Werkstätten für Menschen mit Behinderungen stehen in der Kritik. Warum, das haben wir in dieser Serie erklärt. Dafür haben wir mit unseren Kolleg*innen von der Süddeutschen Zeitung mit vielen Menschen gesprochen. Sie hatten sehr unterschiedliche Meinungen. Aber in einem waren sich alle einig: Das Werkstatt-System muss sich verändern.
Wir haben uns Ideen angesehen, die Werkstätten verbessern oder Alternativen schaffen wollen. Es sind die bekanntesten Ideen. Es ist deshalb wahrscheinlicher, dass die Politik sie aufgreift. Aber: Auch mit den vorgestellten Änderungen wäre die UN-Behinderten-Rechts-Konvention in Deutschland noch nicht umgesetzt. Dafür müssen sich unsere Gesellschaft und die Arbeits-Welt stark verändern, hin zu einem inklusiven System.
1. Lohn statt Taschengeld
Das Problem: Werkstatt-Beschäftigte erhalten nur Taschen-Geld und sind meist von Sozial-Leistungen abhängig und oft armutsbetroffen. Dabei haben sie laut UN-Behinderten-Rechts-Konvention ein Recht darauf, mit ihrer Arbeit genug Geld zum Leben zu verdienen.

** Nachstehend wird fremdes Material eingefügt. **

-- ==== Sys2Proof/Laws/KeptClocks.lean ====
section
/-! SUPPORT. What the definitions of Machine/Clocks.lean keep: one lemma `<name>_kept` for each (Laws/Kept.lean). -/

-- Proof bodies are elaborated in order: elaborated in parallel they wait on one another, each in a thread of its own.
set_option Elab.async false

namespace Sys2Proof.Machine
open Sys2Proof

theorem execClockLoss_kept {s : State} (hI : State.Inv s) : ∃ u, (execClockLoss s) = .next u ∧ Kept 0x787777007e s.pending s u := by
  have hQ := kept_start hI 0x787777007e
  have hm := sub_refl 0x787777007e
  unfold execClockLoss
  refine ⟨_, rfl, ?_⟩
  try dsimp only
  repeat' first
    | with_reducible assumption | with_reducible refine @kept_ite _ _ _ _ _ _ _ ?_ ?_
    | with_reducible refine State.clockLost_kept ?_

theorem State.linkGone_kept {M : Nat} {Q : List Instr} {s0 s : State} (hQ : Kept M Q s0 s) (h : PHost)
    (hm : sub 0x3ae792007f M = true := by exact sub_le (by assumption) (by decide)) : Kept M Q s0 (State.linkGone s h) := by
  unfold State.linkGone
  try dsimp only
  repeat' first
    | with_reducible assumption | with_reducible refine @kept_ite _ _ _ _ _ _ _ ?_ ?_
    | with_reducible refine State.setHost_kept ?_ _ _ | with_reducible refine State.functionReset_kept ?_ _ _
    | with_reducible refine Kept.put ?_ _ _ ?_ | exact all_nil_ok | refine all_cons_ok ?_ ?_ | exact ok_le hm (by decide)
    | exact ok_add hm (by decide)

theorem execRefclkLoss_kept {s : State} (hI : State.Inv s) (port : Fin 2) : ∃ u, (execRefclkLoss port s) = .next u ∧ Kept
    0x3ae793007f s.pending s u := by
  have hQ := kept_start hI 0x3ae793007f
  have hm := sub_refl 0x3ae793007f
  unfold execRefclkLoss
  refine ⟨_, rfl, ?_⟩
  try dsimp only
  repeat' first
    | with_reducible assumption | with_reducible refine @kept_ite _ _ _ _ _ _ _ ?_ ?_
    | with_reducible refine State.linkGone_kept ?_ _ | with_reducible refine State.cycleGo_kept ?_
    | with_reducible refine kept_foldl (fun t x ht => ?_) _ _ ?_
    | with_reducible refine kept_foldl_fst (fun t x ht => ?_) _ _ ?_ | simp only [kept_mk]
    | with_reducible refine Kept.parts ?_

theorem State.pllStall_kept {M : Nat} {Q : List Instr} {s0 s : State} (hQ : Kept M Q s0 s) (n : StnId)
    (hm : sub 0x7847120060 M = true := by exact sub_le (by assumption) (by decide)) : Kept M Q s0 (State.pllStall s n) :=
    by
  unfold State.pllStall
  try dsimp only
  repeat' first
    | with_reducible assumption | with_reducible refine @kept_ite _ _ _ _ _ _ _ ?_ ?_
    | with_reducible refine State.stallNow_kept ?_ _ | with_reducible refine State.disarmNow_kept ?_ _
    | with_reducible refine State.setStn_kept ?_ _ _ | with_reducible refine State.emit_kept ?_ _ | simp only [kept_mk]
    | with_reducible refine Kept.parts ?_
    | with_reducible refine Kept.partsDev ?_ (Kept.devWf (m := M) (q := Q) (s0 := s0) ?_ rfl rfl rfl rfl) | dsimp only
    | split

theorem execSPllUnlock_kept {s : State} (hI : State.Inv s) : ∃ u, (execSPllUnlock s) = .next u ∧ Kept 0x7867130060 s.pending s
    u := by
  have hQ := kept_start hI 0x7867130060
  have hm := sub_refl 0x7867130060
  unfold execSPllUnlock
  refine ⟨_, rfl, ?_⟩
  try dsimp only
  repeat' first
    | with_reducible assumption | with_reducible refine @kept_ite _ _ _ _ _ _ _ ?_ ?_
    | with_reducible refine State.pllStall_kept ?_ _ | with_reducible refine State.drainAdvance_kept ?_
    | with_reducible refine kept_foldl (fun t x ht => ?_) _ _ ?_
    | with_reducible refine kept_foldl_fst (fun t x ht => ?_) _ _ ?_ | simp only [kept_mk]
    | with_reducible refine Kept.parts ?_

theorem execSPllRelock_kept {s : State} (hI : State.Inv s) : ∃ u, (execSPllRelock s) = .next u ∧ Kept 0x4010000 s.pending s u := by
  have hQ := kept_start hI 0x4010000
  have hm := sub_refl 0x4010000
  unfold execSPllRelock
  refine ⟨_, rfl, ?_⟩
  try dsimp only
  repeat' first
    | with_reducible assumption | with_reducible refine @kept_ite _ _ _ _ _ _ _ ?_ ?_
    | with_reducible refine State.setStn_kept ?_ _ _ | with_reducible refine kept_foldl (fun t x ht => ?_) _ _ ?_
    | with_reducible refine kept_foldl_fst (fun t x ht => ?_) _ _ ?_ | simp only [kept_mk]
    | with_reducible refine Kept.parts ?_

theorem execCrystalStop_kept {s : State} (hI : State.Inv s) : ∃ u, (execCrystalStop s) = .next u ∧ Kept 0x2001010004 s.pending
    s u := by
  have hQ := kept_start hI 0x2001010004
  have hm := sub_refl 0x2001010004
  unfold execCrystalStop
  refine ⟨_, rfl, ?_⟩
  try dsimp only
  repeat' first
    | with_reducible assumption | with_reducible refine @kept_ite _ _ _ _ _ _ _ ?_ ?_
    | with_reducible refine State.setOsf_kept ?_ _ ?_ | exact all_nil_ok | refine all_cons_ok ?_ ?_
    | exact ok_le hm (by decide) | exact ok_add hm (by decide) | exact ok_add2 hm (by decide) | exact ok_at hm (by decide)
    | simp only [kept_mk] | with_reducible refine Kept.parts ?_

theorem execCrystalRestart_kept {s : State} (hI : State.Inv s) : ∃ u, (execCrystalRestart s) = .next u ∧ Kept 0x10000
    s.pending s u := by
  have hQ := kept_start hI 0x10000
  have hm := sub_refl 0x10000
  unfold execCrystalRestart
  refine ⟨_, rfl, ?_⟩
  try dsimp only
  repeat' first
    | with_reducible assumption | with_reducible refine @kept_ite _ _ _ _ _ _ _ ?_ ?_ | simp only [kept_mk]
    | with_reducible refine Kept.parts ?_

end Sys2Proof.Machine
end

Welche Lösungsversuche gibt es?
Vorschlag 1: Mindest-Lohn
Es werden verschiedene Ideen diskutiert, wie das Einkommen von Werkstatt-Beschäftigten verbessert werden kann. Eine davon: Mindest-Lohn auch in Werkstätten.
Das fordern auch Werkstatt-Beschäftigte wie die Inklusions-Aktivistin Natalie Dedreux. „Sonst ist das nicht gerecht“, hat sie Anfang des Jahres in einer Rede gesagt.

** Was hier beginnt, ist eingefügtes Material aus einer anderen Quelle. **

-- ==== Sys2Proof/Laws/KeptArray.lean ====
section
/-! SUPPORT. What the definitions of Machine/Array.lean keep: one lemma `<name>_kept` for each (Laws/Kept.lean). -/

-- Proof bodies are elaborated in order: elaborated in parallel they wait on one another, each in a thread of its own.
set_option Elab.async false

namespace Sys2Proof.Machine
open Sys2Proof

theorem State.partSet_kept {M : Nat} {Q : List Instr} {s0 s : State} (hQ : Kept M Q s0 s) (x : Sender) (a : Nat) (v :
    Word) (hm : sub 0x3a67d7007e M = true := by exact sub_le (by assumption) (by decide)) : Kept M Q s0 (State.partSet s x
    a v) := by
  unfold State.partSet
  try dsimp only
  repeat' first
    | with_reducible assumption | with_reducible refine @kept_ite _ _ _ _ _ _ _ ?_ ?_
    | with_reducible refine State.cycleGo_kept ?_ | with_reducible refine State.watch_kept ?_ _
    | with_reducible refine State.settle_kept ?_ | with_reducible refine State.partWrite_kept ?_ _

theorem execPartAttr_kept {s : State} (hI : State.Inv s) (from_ : Sender) (p : Fin 63) (value : Word) : ∃ u, (execPartAttr
    from_ p value s) = .next u ∧ Kept 0x3a67d7007e s.pending s u := by
  have hQ := kept_start hI 0x3a67d7007e
  have hm := sub_refl 0x3a67d7007e
  unfold execPartAttr
  refine ⟨_, rfl, ?_⟩
  try dsimp only
  repeat' first
    | with_reducible assumption | with_reducible refine @kept_ite _ _ _ _ _ _ _ ?_ ?_
    | with_reducible refine State.partSet_kept ?_ _ _ _

theorem execPartRegion_kept {s : State} (hI : State.Inv s) (from_ : Sender) (r : Fin 64) (value : Word) : ∃ u, (execPartRegion
    from_ r value s) = .next u ∧ Kept 0x3a67d7007e s.pending s u := by
  have hQ := kept_start hI 0x3a67d7007e
  have hm := sub_refl 0x3a67d7007e
  unfold execPartRegion
  refine ⟨_, rfl, ?_⟩
  try dsimp only
  repeat' first
    | with_reducible assumption | with_reducible refine @kept_ite _ _ _ _ _ _ _ ?_ ?_
    | with_reducible refine State.partSet_kept ?_ _ _ _

theorem execRegionClearDone_kept {s : State} (hI : State.Inv s) (r : Fin 64) : ∃ u, (execRegionClearDone r s) = .next u ∧ Kept
    0x3a6792007e s.pending s u := by
  have hQ := kept_start hI 0x3a6792007e
  have hm := sub_refl 0x3a6792007e
  unfold execRegionClearDone
  refine ⟨_, rfl, ?_⟩
  try dsimp only
  repeat' first
    | with_reducible assumption | with_reducible refine @kept_ite _ _ _ _ _ _ _ ?_ ?_
    | with_reducible refine State.settle_kept ?_ | simp only [kept_mk] | with_reducible refine Kept.parts ?_

theorem State.clusterFails_kept {M : Nat} {Q : List Instr} {s0 s : State} (hQ : Kept M Q s0 s) (r : Nat) (cluster : Nat)
    (cause : Nat) (hm : sub 0x3a6793007e M = true := by exact sub_le (by assumption) (by decide)) : Kept M Q s0
    (State.clusterFails s r cluster cause) := by
  unfold State.clusterFails
  try dsimp only
  repeat' first
    | with_reducible assumption | with_reducible refine @kept_ite _ _ _ _ _ _ _ ?_ ?_
    | with_reducible refine State.cycleGo_kept ?_ | with_reducible refine State.watch_kept ?_ _
    | with_reducible refine State.settle_kept ?_ | with_reducible refine State.replace_kept ?_ _ _ _

theorem execClusterSlow_kept {s : State} (hI : State.Inv s) (r : Fin 64) (cluster : Fin 8) : ∃ u, (execClusterSlow r cluster
    s) = .next u ∧ Kept 0x3a6793007e s.pending s u := by
  have hQ := kept_start hI 0x3a6793007e
  have hm := sub_refl 0x3a6793007e
  unfold execClusterSlow
  refine ⟨_, rfl, ?_⟩
  try dsimp only
  repeat' first
    | with_reducible assumption | with_reducible refine @kept_ite _ _ _ _ _ _ _ ?_ ?_
    | with_reducible refine State.clusterFails_kept ?_ _ _ _

theorem execEccLimit_kept {s : State} (hI : State.Inv s) (r : Fin 64) (cluster : Fin 8) : ∃ u, (execEccLimit r cluster s) =
    .next u ∧ Kept 0x3a6793007e s.pending s u := by
  have hQ := kept_start hI 0x3a6793007e
  have hm := sub_refl 0x3a6793007e
  unfold execEccLimit
  refine ⟨_, rfl, ?_⟩
  try dsimp only
  repeat' first
    | with_reducible assumption | with_reducible refine @kept_ite _ _ _ _ _ _ _ ?_ ?_
    | with_reducible refine State.clusterFails_kept ?_ _ _ _

theorem State.spareCells_kept {M : Nat} {Q : List Instr} {s0 s : State} (hQ : Kept M Q s0 s) (c : LiveCopy) (ups : List Upset)
    (hm : sub 0x3801120060 M = true := by exact sub_le (by assumption) (by decide)) : Kept M Q s0 (State.spareCells s c ups) :=
  have h2 := kept_foldl (fun t i ht => State.markIn_kept (M := M) ht _ _ _) _ _
    (kept_foldl (fun t u ht => State.upsetIn_kept (M := M) ht _ u) _ _ hQ)
  h2.setImage _ (Image.filterEcc_wf (h2.good.image _) _)

theorem State.spareIn_kept {M : Nat} {Q : List Instr} {s0 s : State} (hQ : Kept M Q s0 s) (c : LiveCopy) (ups : List
    Upset) (hm : sub 0x3801120060 M = true := by exact sub_le (by assumption) (by decide)) : Kept M Q s0 (State.spareIn s
    c ups) := by
  unfold State.spareIn
  try dsimp only
  repeat' first
    | with_reducible assumption | with_reducible refine @kept_ite _ _ _ _ _ _ _ ?_ ?_
    | with_reducible refine State.spareCells_kept ?_ _ _ | with_reducible refine State.retire_kept ?_ _ _ _
    | with_reducible refine State.arrLast_kept ?_ _ _ _ | with_reducible refine State.log_kept ?_ _ _ _ _ _
    | with_reducible refine State.arrEvent_kept ?_ _ _ ?_ | with_reducible refine Kept.put ?_ _ _ ?_ | exact all_nil_ok
    | refine all_cons_ok ?_ ?_ | exact ok_le hm (by decide) | exact ok_add hm (by decide) | exact ok_add2 hm (by decide)
    | exact ok_at hm (by decide) | simp only [kept_mk] | with_reducible refine Kept.parts ?_
    | with_reducible refine Kept.partsDev ?_ (Kept.devWf (m := M) (q := Q) (s0 := s0) ?_ rfl rfl rfl rfl) | dsimp only
    | split | with_reducible refine Kept.setImage ?_ _ ?_ | with_reducible refine Image.setEcc_wf ?_ _ _
    | with_reducible refine Image.setWord_wf ?_ _ _ | with_reducible refine Image.foldl_wf (fun m x hm => ?_) _ _ ?_
    | with_reducible refine Good.image (Q := Q) ?_ _ | with_reducible refine Good.cwImage (Q := Q) ?_ _
    | with_reducible exact Image.flat_wf _ | with_reducible refine copyImage_wf ?_ _
    | with_reducible refine Image.filterEcc_wf ?_ _ | with_reducible refine Image.keep_wf ?_ _ _
    | with_reducible refine Kept.good (m := M) (s0 := s0) ?_ | with_reducible refine kept_foldl (fun t x ht => ?_) _ _ ?_
    | with_reducible refine kept_foldl_fst (fun t x ht => ?_) _ _ ?_

theorem execLiveCopyDone_kept {s : State} (hI : State.Inv s) (r : Fin 64) (ups : List Upset) : ∃ u, (execLiveCopyDone r
    ups s) = .next u ∧ Kept 0x3a6793007e s.pending s u := by
  have hQ := kept_start hI 0x3a6793007e
  have hm := sub_refl 0x3a6793007e
  unfold execLiveCopyDone
  refine ⟨_, rfl, ?_⟩
  try dsimp only
  repeat' first
    | with_reducible assumption | with_reducible refine @kept_ite _ _ _ _ _ _ _ ?_ ?_
    | with_reducible refine State.spareIn_kept ?_ _ _ | with_reducible refine State.cycleGo_kept ?_
    | with_reducible refine State.watch_kept ?_ _ | with_reducible refine State.settle_kept ?_ | simp only [kept_mk]
    | with_reducible refine Kept.parts ?_
    | with_reducible refine Kept.partsDev ?_ (Kept.devWf (m := 0x3a6793007e) (q := s.pending) (s0 := s) ?_ rfl rfl rfl rfl)
    | dsimp only | split

theorem State.cells63_kept {M : Nat} {Q : List Instr} {s0 s : State} (hQ : Kept M Q s0 s) (r : Nat) (ups : List Upset)
    (hm : sub 0x3801120060 M = true := by exact sub_le (by assumption) (by decide)) : Kept M Q s0 (State.cells63 s r ups) :=
  have h1 := State.markRegion_kept (State.upsets_kept hQ ups (firstCw 63) (lastCw 63)) 63
  h1.setImage r (copyImage_wf (h1.good.image _) false)

theorem State.serve63_kept {M : Nat} {Q : List Instr} {s0 s : State} (hQ : Kept M Q s0 s) (r : Nat) (ups : List Upset)
    (hm : sub 0x38011a0060 M = true := by exact sub_le (by assumption) (by decide)) : Kept M Q s0 (State.serve63 s r ups)
    := by
  unfold State.serve63
  try dsimp only
  repeat' first
    | with_reducible assumption | with_reducible refine @kept_ite _ _ _ _ _ _ _ ?_ ?_
    | with_reducible refine State.cells63_kept ?_ _ _ | with_reducible refine State.leave_kept ?_ _
    | with_reducible refine State.arrLast_kept ?_ _ _ _ | with_reducible refine State.setRstate_kept ?_ _ _
    | with_reducible refine State.putAll_kept ?_ _ ?_ | with_reducible refine State.arrEvent_kept ?_ _ _ ?_
    | with_reducible refine Kept.put ?_ _ _ ?_ | exact all_nil_ok | refine all_cons_ok ?_ ?_ | exact ok_le hm (by decide)
    | exact ok_add hm (by decide) | exact ok_add2 hm (by decide) | exact ok_at hm (by decide) | simp only [kept_mk]
    | with_reducible refine Kept.parts ?_
    | with_reducible refine Kept.partsDev ?_ (Kept.devWf (m := M) (q := Q) (s0 := s0) ?_ rfl rfl rfl rfl) | dsimp only
    | split | with_reducible refine Kept.setImage ?_ _ ?_ | with_reducible refine Image.setEcc_wf ?_ _ _
    | with_reducible refine Image.setWord_wf ?_ _ _ | with_reducible refine Image.foldl_wf (fun m x hm => ?_) _ _ ?_
    | with_reducible refine Good.image (Q := Q) ?_ _ | with_reducible refine Good.cwImage (Q := Q) ?_ _
    | with_reducible exact Image.flat_wf _ | with_reducible refine copyImage_wf ?_ _
    | with_reducible refine Image.filterEcc_wf ?_ _ | with_reducible refine Image.keep_wf ?_ _ _
    | with_reducible refine Kept.good (m := M) (s0 := s0) ?_

theorem execRegion63RelocDone_kept {s : State} (hI : State.Inv s) (ups : List Upset) : ∃ u, (execRegion63RelocDone ups s) =
    .next u ∧ Kept 0x3a679b007e s.pending s u := by
  have hQ := kept_start hI 0x3a679b007e
  have hm := sub_refl 0x3a679b007e
  unfold execRegion63RelocDone
  refine ⟨_, rfl, ?_⟩
  try dsimp only
  repeat' first
    | with_reducible assumption | with_reducible refine @kept_ite _ _ _ _ _ _ _ ?_ ?_
    | with_reducible refine State.serve63_kept ?_ _ _ | with_reducible refine State.settle_kept ?_
    | with_reducible refine State.watch_kept ?_ _ | simp only [kept_mk] | with_reducible refine Kept.parts ?_
    | with_reducible refine Kept.partsDev ?_ (Kept.devWf (m := 0x3a679b007e)  ?_ rfl rfl rfl rfl) | dsimp only | split

end Sys2Proof.Machine
end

Auch die Entgelt-Studie schlägt einen Mindest-Lohn in Werkstätten vor. Der müsste vom Staat mitfinanziert werden. Die Studie wurde letztes Jahr im Auftrag vom Bundes-Sozial-Ministerum veröffentlicht und hat untersucht, wie das Einkommen für Werkstatt-Beschäftigte verbessert werden kann.
Aber nicht alle Werkstatt-Beschäftigte wollen den Mindest-Lohn. Die Werkstatt-Räte Deutschland machen sich zum Beispiel Sorgen, dass damit „Schutz-Rechte von Werkstatt-Beschäftigten wie Arbeitsplatz-Garantie, keine Leistungs-Verpflichtung und eine praktische Unkündbarkeit“ verloren gehen. Außerdem bleiben beim Mindest-Lohn Menschen, die nur wenige Stunden arbeiten können, von Sozial-Leistungen abhängig. Für beide Probleme könnte die Politik aber Lösungen finden.
Vorschlag 2: Basis-Geld
Die Werkstatt-Räte Deutschland fordern statt des Mindest-Lohns ein Basis-Geld. Es soll so hoch sein wie 70 Prozent vom Durchschnitts-Einkommen in Deutschland. Damit hätte man letztes Jahr etwa 1.600 Euro Basis-Geld im Monat bekommen. Das Geld soll es für alle Menschen geben, die als „voll erwerbsgemindert“ gelten. Auch wenn sie nicht in der Werkstatt arbeiten. Es wäre ein Grund-Einkommen, das nicht von Arbeits-Zeit und Arbeits-Menge abhängt.
Aber die Idee vom Basis-Geld wird auch kritisiert: „Der Charakter einer ‚Sonderwelt‘ wird damit nicht beseitigt, und Anreize zu einem Wechsel auf den allgemeinen Arbeitsmarkt werden nicht verstärkt“, schreiben die Autor*innen der Entgelt-Studie.
Was braucht es für die Lösung noch?
Beide Ideen haben Vor- und Nachteile. Politisch Verantwortliche müssen prüfen, wie sie eine gute Lösung für alle Werkstatt-Beschäftigten finden. Dafür braucht es zuerst den politischen Willen für größere Veränderungen.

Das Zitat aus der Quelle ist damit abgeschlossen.